Lake in the state of Florida, United States

Lake Seminole (/ˈsɛmᵻnoʊl/, SEM-i-nohl) is a freshwater lake in urban Pinellas County in the U.S. state of Florida. The lake is located in the city of Seminole, about 20 mi west of Tampa. Lake Seminole is the second largest lake in Pinellas County (after Lake Tarpon), with a surface area of 700 acre.

Once a tidal estuary, Lake Seminole was created in the 1940s by closing the upper portion of Long Bayou. Lake Seminole's watershed is unusually small for a lake of its size, draining only approximately 5.5 miles of the county, in mostly developed Seminole and Largo. Historically the watershed was much larger than its current limits, but was altered in the early 1970s to divert runoff into Long Bayou for flood relief. Due to the low volume of water, and the nutrient and pollutant rich drainage from the urbanized area surrounding the lake, water quality has been a concern, with the county developing the Lake Seminole Watershed Management Plan to protect water quality and habitat.

The weir between the lake and bayou was under emergency repair prior to the hurricanes. The situation has made the lake extremely low and the wildlife vulnerable.

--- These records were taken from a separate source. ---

/-- Where there is no SPSR, in user and system mode, a read, a write and every form of a return stop with `ModeError`; so does a return whose SPSR names
no mode, and MSR of a CPSR that names none (10_state.md R42, R47, 43_arm_load_store.md R357, 60_exceptions.md R551). The state is left as it was, but for
the LDM, which stops "after the last load": the loads, the write-back before them and their charges are done. That the LDM return in user mode stops so
whatever the policy, where R346 has S = 1 there act as S = 0, is the model's reading of R357 and R551 (log 11); what has been charged is log 7. -/
def Obligations.ModeErrors : Prop :=
  ∀ (s : State) (c : Cond), Arm s c → s.modeLegal = true →
    (s.mode = .usr ∨ s.mode = .sys →
      (∀ rd : Reg, Permits s (rd ≠ 15) → Halts (exec (.mrs c true rd) s) .modeError s) ∧
      (∀ (k : BitVec 4) (x : Reg ⊕ RotImm), Permits s (x ≠ .inl 15) → Halts (exec (msr c true k x) s) .modeError s)) ∧
    (s.mode = .usr ∨ s.mode = .sys ∨ (∃ v : Word, s.spsr.get s.mode = some v ∧ (Mode.ofBits (v.extractLsb' 0 5)).isSome = false) →
      (∀ (op : DpOp) (rn : Reg) (x : Operand2), compares op = false → (x.byRegister = true → s.cfg.unpredictable = .arm7tdmi) →
        Halts (exec (dp op c true rn 15 x) s) .modeError s) ∧
      (∀ (m : Idx) (rn : Reg) (list : BitVec 16), list.getLsbD 15 = true → Permits s (rn ≠ 15) →
        let rs := registers list
        let as := wordsFrom (blockFrom m (s.reg rn) rs.length) rs.length
        Accessible s as →
        HaltsAfter (.ldmRet c m rn list) s .modeError
          (blockLoads s false (rs.filter fun i => decide (i ≠ 15)) as ++
            (if m.w = true ∧ rn ≠ 15 then [dest s rn (blockEnd m (s.reg rn) rs.length)] else [])) (blockCost s as))) ∧
    (∀ (k : BitVec 4) (x : Reg ⊕ RotImm),
      let new := msrWord s.cpsr (msrValue s x) k (decide (s.mode ≠ .usr))
      (Mode.ofBits (new.extractLsb' 0 5)).isSome = false → Permits s (x ≠ .inl 15 ∧ new.getLsbD 5 = false) →
      Halts (exec (msr c false k x) s) .modeError s)

/-- MRS (R280): CPSR, or the SPSR of the current mode. For Rd = 15 the branch without a refill's cycles is the model's (log 13). -/
def Obligations.ReadStatus : Prop :=
  ∀ (s : State) (c : Cond) (rd : Reg), Arm s c → Permits s (rd ≠ 15) →
    Runs (.mrs c false rd) s [dest s rd s.cpsr, (.r15, s.pc + 4)] s.cpsr (own s) ∧
    (∀ v : Word, s.spsr.get s.mode = some v → Runs (.mrs c true rd) s [dest s rd v, (.r15, s.pc + 4)] s.cpsr (own s))

/-- MSR to CPSR (R283): user mode writes the flag byte only; a change of T is the case `msr_t_change`. -/
def Obligations.WriteStatus : Prop :=
  ∀ (s : State) (c : Cond) (mask : BitVec 4) (x : Reg ⊕ RotImm), Arm s c →
    let new := msrWord s.cpsr (msrValue s x) mask (decide (s.mode ≠ .usr))
    (Mode.ofBits (new.extractLsb' 0 5)).isSome = true → Permits s (x ≠ .inl 15 ∧ new.getLsbD 5 = false) →
    Runs (msr c false mask x) s [(.r15, s.pc + 4)] new (own s)

/-- MSR to the SPSR of the current mode (R284): no restriction and no check of the value; CPSR and the other SPSRs are as before. -/
def Obligations.WriteSavedStatus : Prop :=
  ∀ (s : State) (c : Cond) (mask : BitVec 4) (x : Reg ⊕ RotImm) (old : Word), Arm s c → s.spsr.get s.mode = some old → Permits s (x ≠ .inl 15) →
    ∃ t : State, exec (msr c true mask x) s = .next t ∧
      Core s t [(.r15, s.pc + 4)] s.cpsr
        (fun m => if m = s.mode then some (msrWord old (msrValue s x) mask true) else s.spsr.get m) (own s) ∧
      MemoryKept s t

/-! ## Multiplies -/

/-- MUL, MLA and the Thumb MUL (42_arm_multiply.md R302, R303, R309, 45_thumb_alu.md R425): the low 32 bits; with S = 1 N and Z of the result, V kept,
and C the step's free value, of which nothing is said (log 5). No refill's cycles for Rd = 15: log 13. -/
def Obligations.Multiply : Prop :=
  ∀ (s : State) (c : Cond) (f : Bool) (rd rn rs rm : Reg),
    (Arm s c → Permits s (rd ≠ 15 ∧ rm ≠ 15 ∧ rs ≠ 15 ∧ rd ≠ rm) → ∃ free : Bool,
      let r := BitVec.ofNat 32 ((s.reg rm).toNat * (s.reg rs).toNat)
      Runs (.mul c f rd rs rm) s [dest s rd r, (.r15, s.pc + 4)] (if f then flagsOf s.cpsr r free s.flagV else s.cpsr)
        (own s + signedCycles (s.reg rs))) ∧
    (Arm s c → Permits s (rd ≠ 15 ∧ rm ≠ 15 ∧ rs ≠ 15 ∧ rn ≠ 15 ∧ rd ≠ rm) → ∃ free : Bool,
      let r := BitVec.ofNat 32 ((s.reg rm).toNat * (s.reg rs).toNat + (s.reg rn).toNat)
      Runs (.mla c f rd rn rs rm) s [dest s rd r, (.r15, s.pc + 4)] (if f then flagsOf s.cpsr r free s.flagV else s.cpsr)
        (own s + (signedCycles (s.reg rs) + 1))) ∧
    (∀ tRs tRd : LoReg, s.thumb = true → ∃ free : Bool,
      let r := BitVec.ofNat 32 ((s.lo tRd).toNat * (s.lo tRs).toNat)
      LowWrites (.tMul tRs tRd) s tRd r free s.flagV (signedCycles (s.lo tRd)))

/-- The long multiplies (R304 to R307, R309): the exact 64-bit product and sum in two registers, the high half written last; with S = 1 N and Z of all
64 bits, and C and V the step's free values (log 5). No refill's cycles for register 15: log 13. -/
def Obligations.MultiplyLong : Prop :=
  ∀ (s : State) (k : LongMul) (c : Cond) (f : Bool) (rdHi rdLo rs rm : Reg), Arm s c →
    Permits s (rdHi ≠ 15 ∧ rdLo ≠ 15 ∧ rs ≠ 15 ∧ rm ≠ 15 ∧ rdHi ≠ rdLo ∧ rdHi ≠ rm ∧ rdLo ≠ rm) → ∃ freeC freeV : Bool,
    let p := k.value (s.reg rm) (s.reg rs) (s.reg rdHi) (s.reg rdLo)
    Runs (k.instr c f rdHi rdLo rs rm) s [dest s rdHi (p.extractLsb' 32 32), dest s rdLo (p.extractLsb' 0 32), (.r15, s.pc + 4)]
      (if f then flagged s.cpsr (decide (p.toInt < 0)) (decide (p = 0)) freeC freeV else s.cpsr) (own s + k.cycles (s.reg rs))

/-! ## ARM transfers -/

/-- LDR, LDRB and their T forms (43_arm_load_store.md R320 to R323, R327, R328): the value, the write-back before it, a branch for Rd = 15. No refill's
cycles for a write-back to register 15: log 13. -/
def Obligations.Loads : Prop :=
  ∀ (s : State) (byte : Bool) (c : Cond) (m : Idx) (rn rd : Reg) (x : BitVec 12 ⊕ ImmShift), Arm s c →
    Permits s (wordRegular true byte m rn rd x) →
    let k : LoadKind := if byte then .byte else .word
    let e := issued k (transferAddress m (s.reg rn) (wordOffset s x))
    accessFaults s.cfg e.1 e.2 = false → LoadRuns (loadWordOrByte byte c m rn rd x) s k m rn rd (wordOffset s x)

/-- LDRH, LDRSB and LDRSH (R335 to R337, R339). The width charged for a signed halfword at an odd address is the model's (log 14), and so is that a
write-back to register 15 charges no refill's cycles (log 13). -/
def Obligations.HalfwordLoads : Prop :=
  ∀ (s : State) (h : HalfLoad) (c : Cond) (m : Idx) (rn rd : Reg) (x : BitVec 8 ⊕ Reg), Arm s c → Permits s (halfRegular true m rn rd x) →
    let e := issued h.kind (transferAddress m (s.reg rn) (halfOffset s x))
    accessFaults s.cfg e.1 e.2 = false → LoadRuns (h.instr c m rn rd x) s h.kind m rn rd (halfOffset s x)

/-- STR, STRB, their T forms and STRH (R325, R326, R329, R330, R338): the bytes stored, the write-back after them, every other byte as before. That a
write-back to register 15 charges no refill's cycles is the model's (log 13). -/
def Obligations.Stores : Prop :=
  (∀ (s : State) (byte : Bool) (c : Cond) (m : Idx) (rn rd : Reg) (x : BitVec 12 ⊕ ImmShift), Arm s c → s.mem.wf = true →
    Permits s (wordRegular false byte m rn rd x) →
    let k : StoreKind := if byte then .byte else .word
    let e := storeAt k (transferAddress m (s.reg rn) (wordOffset s x))
    accessFaults s.cfg e.1 e.2 = false → StoreRuns (storeWordOrByte byte c m rn rd x) s k m rn rd (wordOffset s x)) ∧
  (∀ (s : State) (c : Cond) (m : Idx) (rn rd : Reg) (x : BitVec 8 ⊕ Reg), Arm s c → s.mem.wf = true → Permits s (halfRegular false m rn rd x) →
    let e := storeAt .half (transferAddress m (s.reg rn) (halfOffset s x))
    accessFaults s.cfg e.1 e.2 = false → StoreRuns (storeHalf c m rn rd x) s .half m rn rd (halfOffset s x))

/-- SWP and SWPB (R360, R361): the old value loaded and the new one stored in one step. No refill's cycles for Rd = 15: log 13. -/
def Obligations.Swaps : Prop :=
  ∀ (s : State) (byte : Bool) (c : Cond) (rn rd rm : Reg), Arm s c → s.mem.wf = true →
    Permits s (rn ≠ 15 ∧ rd ≠ 15 ∧ rm ≠ 15 ∧ rn ≠ rd ∧ rn ≠ rm) →
    let k : StoreKind := if byte then .byte else .word
    let e := storeAt k (s.reg rn)
    accessFaults s.cfg e.1 e.2 = false →
    ∃ t : State, exec (if byte then .swpb c rn rd rm else .swp c rn rd rm) s = .next t ∧
      Core s t [dest s rd (loaded s (if byte then .byte else .word) (s.reg rn)), (.r15, s.pc + 4)] s.cpsr s.spsr.get
        (s.costOf .data .n e.2 e.1 + s.costOf .data .n e.2 e.1 + own s + 1) ∧
      StoresTo s t e.2 e.1 (s.reg rm)

/-- LDM and the user-bank LDM (R345 to R349, R356): each register of the list its word, the base written back before them, a branch for register 15. -/
def Obligations.LoadMultiple : Prop :=
  ∀ (s : State) (user : Bool) (c : Cond) (m : Idx) (rn : Reg) (list : BitVec 16), Arm s c → (user = true → list.getLsbD 15 = false) →
    Permits s (rn ≠ 15 ∧ list ≠ 0 ∧ (user = true → s.mode ≠ .usr ∧ m.w = false)) →
    let rs := registers list
    let as := wordsFrom (blockFrom m (s.reg rn) rs.length) rs.length
    let w := blockLoads s user rs as ++ (if m.w = true ∧ rn ≠ 15 then [dest s rn (blockEnd m (s.reg rn) rs.length)] else []) ++ [(.r15, s.pc + 4)]
    Accessible s as →
    Runs (if user then .ldmUser c m rn list else .ldm c m rn list) s w s.cpsr
      (blockCost s as + own s + 1 + (if list.getLsbD 15 then refillAt s false (valueIn w s.pc .r15) else 0))

/-- STM and the user-bank STM (R345, R346, R350 to R352, R356): the words stored, then the write-back, then the fetch. What the user-bank form stores
for a base it writes back is log 23. -/
def Obligations.StoreMultiple : Prop :=
  ∀ (s : State) (user : Bool) (c : Cond) (m : Idx) (rn : Reg) (list : BitVec 16), Arm s c → s.mem.wf = true →
    Permits s (rn ≠ 15 ∧ list ≠ 0 ∧ (user = true → s.mode ≠ .usr ∧ m.w = false)) →
    let rs := registers list
    let as := wordsFrom (blockFrom m (s.reg rn) rs.length) rs.length
    let wb := decide (m.w = true ∧ rn ≠ 15)
    let back := blockEnd m (s.reg rn) rs.length
    let w := (if wb then [dest s rn back] else []) ++ [(.r15, s.pc + 4)]
    Accessible s as →
    ∃ t : State, exec (if user then .stmUser c m rn list else .stm c m rn list) s = .next t ∧
      Core s t w s.cpsr s.spsr.get (blockCost s as + nextFetch s w) ∧
      StoresBlock s t (as.zip (rs.map (blockValue s user rs wb rn back)))

/-- The exception-return LDM (R357): the other registers load through the current bank, then CPSR is the SPSR of the current mode and the last word is
branched to, aligned as R357 says under `stepwise`, which the machine after reset has. The other value, for the restored T bit alone, is the model's
(log 4). -/
def Obligations.LoadMultipleReturn : Prop :=
  ∀ (s : State) (c : Cond) (m : Idx) (rn : Reg) (list : BitVec 16) (v : Word), Arm s c → list.getLsbD 15 = true →
    s.spsr.get s.mode = some v → (Mode.ofBits (v.extractLsb' 0 5)).isSome = true → Permits s (rn ≠ 15) →
    let rs := registers list
    let as := wordsFrom (blockFrom m (s.reg rn) rs.length) rs.length
    let target := returnAddress s.cfg.ldmReturn v (s.read32 (as.getLastD 0))
    Accessible s as →
    Runs (.ldmRet c m rn list) s
      ([(.r15, target)] ++ blockLoads s false rs as ++ (if m.w = true ∧ rn ≠ 15 then [dest s rn (blockEnd m (s.reg rn) rs.length)] else [])) v
      (blockCost s as + own s + 1 + refillAt s (v.getLsbD 5) target)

On the east shore of Lake Seminole is Lake Seminole Park, a 250 acre county park that provides year-round public access to the lake. Popular activities on the lake include boating, jet skiing, water-skiing, and fishing. The park is also popular with families and nature enthusiasts, and includes a 2 mile multi-use trail that winds through pine flat woods, a softball field, and volleyball courts.